* **TASK**:
Please print the entries below exactly, from the line with "let done := all" through the line with "else all [ put", including both of those lines and leaving out all others.

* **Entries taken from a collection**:
______________________________

/-! ## Claims and takeover (R310, R320–R323) -/

/-- CLAIM rises for a takeover of cause c (R321): a running segment is abandoned first. -/
def claimRises (c : Int) : Script :=
  all [ abandonSegment, put R.claim 1, put R.takeCause c, setRole roleSwapping ]

/-- This unit is not trusted, or has lost ownership (R310): it lowers CLAIM and waits for a rejoin.
[DEDUCED, log 34] -/
def suspect : Script := all [ setRole roleSuspect, put R.claim 0, put R.joining 0, put R.gatesLow 0 ]

/-- A role that takes effect at the coming PFB. -/
def roleAt (r : Int) : Script := put R.roleDue (r + 1)

/-- A partner's lost heartbeat (R321, R324). -/
def execHeartbeatLost (s : State) : Host.Outcome State Fault Refusal :=
  doesIf (fun s => s.o R.pairOn = 1 && 0 ≤ s.o R.pairSampleNs && decide (16000 ≤ s.now - s.o R.pairSampleNs)
      && ((s.role = roleStandby && s.o R.diagRun != 2) || s.role = roleActive || s.role = roleSuspect))
    (.dyn fun s =>
      .seq (put R.partnerRole 255)
        (if s.role = roleStandby then
           .seq abandonSegment
             (if (upTo 8).any fun i => bit (s.o R.health) (i + 1) then .seq (put R.diagRun 2) (put R.diagOwn 0)
              else claimRises 1)
         else if s.role = roleActive then all [ roleAt roleSolo, alarm 6, put R.pairSampleNs (-1) ]
         else .seq (put R.pairSampleNs (-1)) (put R.joinCnt 0))) s

/-- Gates whose pulse in progress has less than MIN_PULSE left at tick w (R323). -/
def State.shortPulses (s : State) (n w : Nat) : Nat :=
  let on := s.d.edges.filter fun e => e.ch = n && e.lFall < e.hFall
  let mp := s.a (R.minPulse n)
  let w : Int := w
  let h := on.any fun e => e.hRise ≤ w && w < e.hFall && e.hFall - w < mp
  let l := !(on.any fun e => e.lFall ≤ w && w < e.lRise) && on.any fun e => w < e.lFall && e.lFall - w < mp
  (if h then 1 else 0) + (if l then 2 else 0)

/-- TAKEOVER_DRIVE_START (R316, R323): the first sample boundary, but a PFB, at which SEL_FB reads 1. What this unit
received itself and saw no stamp for is stamped afresh. -/
def execTakeoverDriveStart (s : State) : Host.Outcome State Fault Refusal :=
  doesIf (fun s => s.o R.pairOn = 1 && s.role = roleSwapping && s.o R.claim = 1 && s.o R.takeCause != 0
      && s.o R.selFb = 1 && decide (1 ≤ s.next.val) && decide (s.next.val < 500))
    (.dyn fun s => all [
      bump R.takeovers, put R.takeoverNs (s.now - s.o R.pairSampleNs), put R.takeoverFrame s.frame,
      event R.pairEventQueue 0xB1 255 (s.o R.takeCause).toNat, alarm 1, put R.takeCause 0, roleAt roleActive,
      upd fun d => { d with ownRx := [] }, each s.d.ownRx sense,
      each (upTo s.nCh) fun n => put (R.chHold n) (if s.modulates n then s.shortPulses n (8000 * s.sample) else 0) ]) s

/-- SEL_FB_UNEXPECTED (R320): a STANDBY unit reads 1 in two consecutive samples without having claimed. -/
def execSelFbUnexpected (s : State) : Host.Outcome State Fault Refusal :=
  doesIf (fun s => s.o R.pairOn = 1 && s.role = roleStandby && 2 ≤ s.o R.selHigh && s.o R.claim = 0)
    (.seq (claimRises 4) (alarm 7)) s

/-- SEL_FB_LOST (R320): an ACTIVE unit reads 0 in two consecutive samples while the partner's CLAIM reads low. It lowers
and raises CLAIM; if that has not helped two samples later, it yields and proceeds as a CA reset. -/
def execSelFbLost (s : State) : Host.Outcome State Fault Refusal :=
  doesIf (fun s => s.o R.pairOn = 1 && s.role = roleActive && 2 ≤ s.o R.selLow && s.o R.pClaim = 0
      && (s.o R.reclaimNs < 0 || decide (4000 ≤ s.now - s.o R.reclaimNs)))
    (.dyn fun s => if s.o R.reclaimNs < 0 then put R.reclaimNs s.now else .seq (put R.reclaimNs (-1)) (caResets 5)) s

/-- PAIR_YIELD (R322): the standby claims as soon as the message arrives. -/
def execPairYield (l : Lanes) (s : State) : Host.Outcome State Fault Refusal :=
  message l (fun s => s.role = roleStandby) (claimRises 3) s

/-! ## Comparison (R315, R318, R319, R345) -/

/-- The partner's SCO states (R345): adopted by the unit that holds gate ownership; differences are timed.
[DEDUCED, log 34] -/
def takeSco (m : SampleMsg) : Script :=
  .dyn fun s =>
    let differ := (m.sfState : Int) != s.o R.sfState || m.outLocks != s.lockBits
    let old := (s.o R.sfPartnerLocks).toNat
    all [
      if s.onBus then
        .seq (each ((upTo 24).filter fun k => m.outLocks.testBit k && !old.testBit k) fun k => trip k 16 0 true)
          (if m.sfState = 2 && s.o R.sfPartner != 2 then endsNext 255 else .skip)
      else .skip,
      put R.sfPartner m.sfState, put R.sfPartnerCut m.scoCut, put R.sfPartnerLocks m.outLocks,
      put R.sfDiffNs (if differ then (if 0 ≤ s.o R.sfDiffNs then s.o R.sfDiffNs else s.now) else -1) ]

/-- The comparison of one sample on the standby; the third consecutive mismatch starts R319's procedure. -/
def compareSample (m : SampleMsg) : Script :=
  .dyn fun s =>
    match s.d.hashes.find? fun x => x.1 = m.frame && x.2.1 = m.sample with
    | none => .skip
    | some own =>
      let mask := orAll ((upTo 12).map fun g => if own.2.2.getD g 0 = m.hashes.getD g 0 then 0 else 2 ^ g)
      if mask = 0 then .seq (put R.pairMis 0) (put R.pairMisMask 0)
      else
        let n := s.o R.pairMis + 1
        let tot := (s.o R.pairMisMask).toNat ||| mask
        let first := if n = 1 then ((m.frame * 500 + m.sample : Nat) : Int) else s.o R.pairMisAt
        all [ bump R.mismatchCount, put R.pairMisFrame s.frame, put R.pairMis n, put R.pairMisMask tot, put R.pairMisAt first,
              if n = 3 && s.o R.diagRun = 0 then
                all [ bump R.mismatchEvents, event R.pairEventQueue 0xB2 255 tot,
                      send (.pair 4 [first / 500, first % 500, (tot : Int)]),
                      put R.diagRun 1, put R.diagOwn 0, put R.diagPart 0 ]
              else .skip ]

/-- PAIR_SAMPLE (R315, R319, R321): the heartbeat; without the twelve hashes it is not valid. -/
def execPairSample (m : SampleMsg) (l : Lanes) (s : State) : Host.Outcome State Fault Refusal :=
  message l (fun _ => m.hashes.length = 12)
    (.dyn fun s => all [ put R.pairSampleNs s.now, takeSco m, if s.role = roleStandby then compareSample m else .skip ]) s

/-- PAIR_MISMATCH (R319): the active unit holds every gate low and diagnoses itself. -/
def execPairMismatch (frame sample mask : Nat) (l : Lanes) (s : State) : Host.Outcome State Fault Refusal :=
  message l (fun s => s.role = roleActive && s.o R.diagRun = 0)
    (all [ put R.gatesLow 1, put R.diagRun 1, put R.diagOwn 0, put R.diagPart 0, put R.pairMisAt (frame * 500 + sample : Nat),
           put R.pairMisMask mask, .dyn fun s => put R.pairMisFrame s.frame, bump R.mismatchEvents,
           event R.pairEventQueue 0xB2 255 mask ]) s

/-- FAST_DIAG_DONE (R319, R321): the unit's own verdict, which it sends after a mismatch; after a lost heartbeat a
unit that passes claims. -/
def execFastDiagDone (pass : Bool) (engine : Option Isl) (s : State) : Host.Outcome State Fault Refusal :=
  doesIf (fun s => s.o R.diagRun != 0 && s.o R.diagOwn = 0)
    (.dyn fun s =>
      let e : Int := match engine with | some x => (x.val : Int) | none => 15
      all [ put R.diagEngine e, if pass then .skip else health 1,
            if s.o R.diagRun = 2 then .seq (put R.diagRun 0) (if pass && s.role = roleStandby then claimRises 1 else .skip)
            else .seq (put R.diagOwn (if pass then 1 else 2)) (send (.pair 5 [ofBool (!pass), e])) ]) s

/-- PAIR_VERDICT (R319): the partner's verdict. -/
def execPairVerdict (fault : Bool) (l : Lanes) (s : State) : Host.Outcome State Fault Refusal :=
  message l (fun s => s.o R.diagRun = 1) (put R.diagPart (if fault then 2 else 1)) s

/-- The decision of R319, at the first sample boundary at which both verdicts are held. -/
def pairDecide : Script :=
  .dyn fun s =>
    onlyIf (s.o R.diagRun = 1 && s.o R.diagOwn != 0 && s.o R.diagPart != 0)
      (let own := s.o R.diagOwn = 2
       let part := s.o R.diagPart = 2
       let done := all [ put R.diagRun 0, put R.diagOwn 0, put R.diagPart 0, put R.pairMis 0, put R.pairMisMask 0 ]
       if s.role = roleActive then
         all [ done, if own && !part then suspect
               else all [ put R.gatesLow 0, put R.partnerRole 4, if !own && !part then alarm 5 else .skip,
                          if own && s.o R.diagEngine < 12 then engineFails (s.o R.diagEngine).toNat else .skip ] ]
       else if s.role = roleStandby then .seq done (if part && !own then claimRises 2 else suspect)
       else done)

/-! ## Mirroring, sums and joining (R312–R317) -/

/-- Whether two received inputs come from the same sender, so that they can be compared (R328). -/
def sameSender : Input → Input → Bool
  | .aux l e _, .aux l' e' _ => l = l' && e = e'
  | .canFrame p f, .canFrame p' f' => p = p' && f.id = f'.id
  | .feReport r .., .feReport r' .. => r = r'
  | .mplReply a .., .mplReply a' .. => a = a'
  | .vehicle k _, .vehicle k' _ => k = k'
  | .inst k .., .inst k' .. => k = k'
  | _, _ => false

/-- How far a stamp lies ahead of the sample under way, in samples. -/
def State.stampAhead (s : State) (frame sample : Nat) : Int :=
  let df : Int := ((frame : Int) - s.frame) % 4294967296
  500 * (if df < 2147483648 then df else df - 4294967296) + sample - s.sample

/-- A value for an island that came after its stamp (R18): the island faults. -/
def crossOverrun (pl : Bool) : Script := .seq (bump R.crossOverrun) (put (R.islandState (if pl then iPL else iCA)) 5)

/-- PAIR_MIRROR (R313, R316, R328): the owner's stamp governs; the unit's own reception is compared with it.
[DEDUCED, log 8] -/
def execPairMirror (frame sample seq : Nat) (src : Src) (inp : Input) (l : Lanes) (s : State) :
    Host.Outcome State Fault Refusal :=
  message l (fun s => s.role = roleStandby || (s.role = roleSuspect && s.o R.joining = 1))
    (.dyn fun s =>
      let twin := s.d.ownRx.find? (sameSender inp)
      all [
        put R.seqNo (seq + 1 : Nat),
        (match twin with
         | none => .skip
         | some x => .seq (upd fun d => { d with ownRx := d.ownRx.erase x })
             (if x = inp then .skip else .seq (bump R.rxDiff) (health 8))),
        if 0 < s.stampAhead frame sample then
          upd fun d => { d with stamps := d.stamps ++ [⟨frame, sample, srcCode src, srcInst src, 0, seq, src, inp⟩] }
        else if s.role = roleStandby then crossOverrun false
        else .skip ]) s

______________________________

* **ANSWER**:
       let done := all [ put R.diagRun 0, put R.diagOwn 0, put R.diagPart 0, put R.pairMis 0, put R.pairMisMask 0 ]
       if s.role = roleActive then
         all [ done, if own && !part then suspect
               else all [ put R.gatesLow 0, put R.partnerRole 4, if !own && !part then alarm 5 else .skip,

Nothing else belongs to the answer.